Sabendo que tudo têm a perder com uma abordagem no plano da legalidade e
no plano da realidade, procuram interromper voluntariamente a gravidez dos
cérebros. Ao objectivo respondem com o subjectivo. Ao concreto respondem
com o abstracto. Ao diálogo respondem com a cólera.
Primeiro Pecado:
aborto totalmente livre. É uma deturpação da pergunta
referendária. Trata-se somente de expurgar da lei (Artigo 140º do
Código Penal) a criminalização das mulheres que recorram
à IVG nas primeiras dez semanas. Após este período, a lei
continua a prever sanção penal. O refrão da
liberalização não passa de uma figura de estilo verbal
para radicalizar posições, tendências e
convicções. Constitui um dos métodos clássicos da
chamada
propaganda negra.
Segundo Pecado:
a imagem dos
embriões
que, por sistema, irrompem nas bandas desenhadas do
Não
quase sugerem um
superman,
com dentes para mastigar um cozido à portuguesa ou, pelo menos, apto a
empunhar uma bandeira na barriga da mãe. Já na cruzada de 1998 se
soube, nos círculos mais atentos, que o alentado candidato a nascituro
fora abusivamente reproduzido de um compêndio americano, ocultando-se o
estado mais avançado da gestação.
Terceiro Pecado:
o amorfo vital, pelo especialista Albino Aroso comparado a uma espécie
de ovo de galinha ou feijão, tem sido apresentado como um ser humano com
personalidade, partindo-se deste pressuposto para tocar nas cordas
sensíveis da vítima indefesa, tombada às mãos de
carniceiros.
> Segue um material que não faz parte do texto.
-- ==== Sys2Proof/Laws/ErrorLog.lean ====
section
/-! SUPPORT. What logging an error leaves alone: every hart, all memory, its marks, and the cores but for the
sources that their harts are notified of. -/

namespace Sys2Proof.Machine

/-- What an entry of the error log leaves alone. -/
def KeepsData (s t : State) : Prop :=
  t.cur = s.cur ∧ t.turns = s.turns ∧ t.tick = s.tick ∧ t.clock = s.clock ∧ t.harts = s.harts ∧ t.slots = s.slots
    ∧ t.mem = s.mem ∧ t.hostMem = s.hostMem ∧ t.vault = s.vault ∧ t.marks = s.marks
    ∧ { t.cores with extQ := s.cores.extQ, extWait := s.cores.extWait } = s.cores

theorem KeepsData.refl (s : State) : KeepsData s s := by simp [KeepsData]

theorem KeepsData.trans {s t u : State} (h : KeepsData s t) (k : KeepsData t u) : KeepsData s u := by
  obtain ⟨h1, h2, h3, h4, h5, h6, h7, h8, h9, h10, h11⟩ := h
  obtain ⟨k1, k2, k3, k4, k5, k6, k7, k8, k9, k10, k11⟩ := k
  refine ⟨k1.trans h1, k2.trans h2, k3.trans h3, k4.trans h4, k5.trans h5, k6.trans h6, k7.trans h7, k8.trans h8,
    k9.trans h9, k10.trans h10, ?_⟩
  rw [← h11, ← k11]

theorem keepsData_setReg (s : State) (pa : Nat) (v : Word) : KeepsData s (setReg s pa v) := by simp [KeepsData]

theorem keepsData_setRegs {α : Type} (f : α → Nat) (g : α → Word) (l : List α) :
    ∀ s : State, KeepsData s (l.foldl (fun s p => setReg s (f p) (g p)) s) := by
  induction l with
  | nil => exact KeepsData.refl
  | cons a l ih => exact fun s => (keepsData_setReg s _ _).trans (ih _)

theorem keepsData_extPush (s : State) (h src : Nat) : KeepsData s (extPush s h src) := by
  by_cases q : (extQueue s h).length < 16 <;> simp [extPush, q, KeepsData]

theorem keepsData_errNotify (s : State) (d src : Nat) : KeepsData s (errNotify s d src) := by
  unfold errNotify
  dsimp only
  split
  · exact keepsData_extPush _ _ _
  · exact KeepsData.refl s

theorem keepsData_writeLog (s : State) (d : Nat) (r : ErrRecord) : KeepsData s (writeLog s d r).1 := by
  unfold writeLog
  dsimp only
  have h := fun v => (keepsData_setRegs (fun p : Nat × Nat => logPa d (bits (rawReg s (diePa d 0x310)) 7 0) + 8 * p.1)
    (fun p => wordOf p.2) (enumList (recordWords s d r)) s).trans (keepsData_setReg _ (diePa d 0x310) v)
  split
  · exact h _
  · exact (h _).trans (keepsData_errNotify _ _ _)

theorem keepsData_startSparing (s : State) (u : SparableUnit) : KeepsData s (startSparing s u) := by
  unfold startSparing
  split <;> simp [KeepsData]

theorem keepsData_countError (s : State) (d : Nat) (k : ErrUnit) (u : Nat) : KeepsData s (countError s d k u).1 := by
  simp [countError, KeepsData]

/-- An error that is logged changes registers, the tracked units, pending sparing and queues of notifications alone. -/
theorem keepsData_logError (s : State) (e : ErrorReport) (soft marked : Bool) : KeepsData s (logError s e soft marked).1 := by
  have h := fun r => (keepsData_countError s e.die (errUnitKey e).1 (errUnitKey e).2).trans (keepsData_writeLog _ e.die r)
  unfold logError
  dsimp only
  generalize (if (countError s e.die (errUnitKey e).1 (errUnitKey e).2).2.2 = true then unitOf e else none) = o
  cases o with
  | none => exact h _
  | some u => exact (h _).trans (keepsData_startSparing _ _)

end Sys2Proof.Machine
end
Acontece que, para lá do abuso da invocação
da ciência, a revisão da lei não vai provocar a
interrupção de qualquer personalidade. O aborto existirá
altere-se a lei ou não. Trata-se tão só e somente de
introduzir uma nova escala de graduação penal e ao mesmo tempo de
integrar no espaço visível (da saúde Pública) uma
dilacerante situação de facto.
Quarto Pecado:
os adeptos do
Sim
defendem o aborto. Acusação delirante: apenas propugnam e
não desistem de propugnar pela despenalização da IVG
até às dez semanas, advogando condições
assistenciais compatíveis com os requisitos do acto e da dignidade da
intervencionada. Ninguém, no seu são juízo, defende o
aborto por prazer ou como método contraceptivo. Na verdade, cremos que
ninguém defende o aborto, excluindo, claro, os industriais e negociantes
de carne clandestina. Ficaria bem ao sector político do Não meter
a mão na dita consciência. Haveria, se a honestidade ainda for
tida em consideração nas suas teses, que tem sido o
responsável-mor da desinformação reinante. Milhares de
abortos teriam sido evitados se os seus governos em 34 anos de Regime
Democrático tivessem sinceramente apostado na educação
sexual nas escolas e no meio familiar e simultaneamente no planeamento
reprodutivo. Mas não. O sector do
Não
tem sistematicamente congelado ou boicotado todos os programas. Só
recoloca a sua pertinência na Agenda das Preocupações
quando surge o debate público ou parlamentar da IVG. Obviamente: para
desorientar indecisos e bem-intencionados-apontando uma falsa e inconvicta
alternativa. Falsa, porque nunca a quis implementar nem apoiar e falsa, porque,
embora tal política de prevenção continue a ser urgente e
imprescindível, não soluciona quanto escapa às malhas
pedagógicas e de aconselhamento.
Quinto Pecado:
a despenalização provocará o aumento de abortos e o caos
na rede pública hospitalar, sob o pretexto de que os serviços
não se acham preparados para a nova solicitação. Ora, como
se comprova pelos dados das autoridades de Saúde da Holanda e da
Bélgica, com a despenalização e o estancamento das redes
clandestinas e a acção educativa, a taxa abortiva
retraíu-se. É possível despenalizar e diminuir a
incidência do expediente interruptivo. Ora, as autoridades
sanitárias já repetidamente esclareceram: as
instituições estatais já atendem cerca de 1.000 casos/ano
de utentes com complicações pós-aborto clandestino, pelo
que até existe tradição de acompanhamento de
interrupções desastradas, estando, entretanto, os
responsáveis a estudar dispositivos de acolhimento de acordo com o
nível de procura, no quadro de eventual aprovação da lei.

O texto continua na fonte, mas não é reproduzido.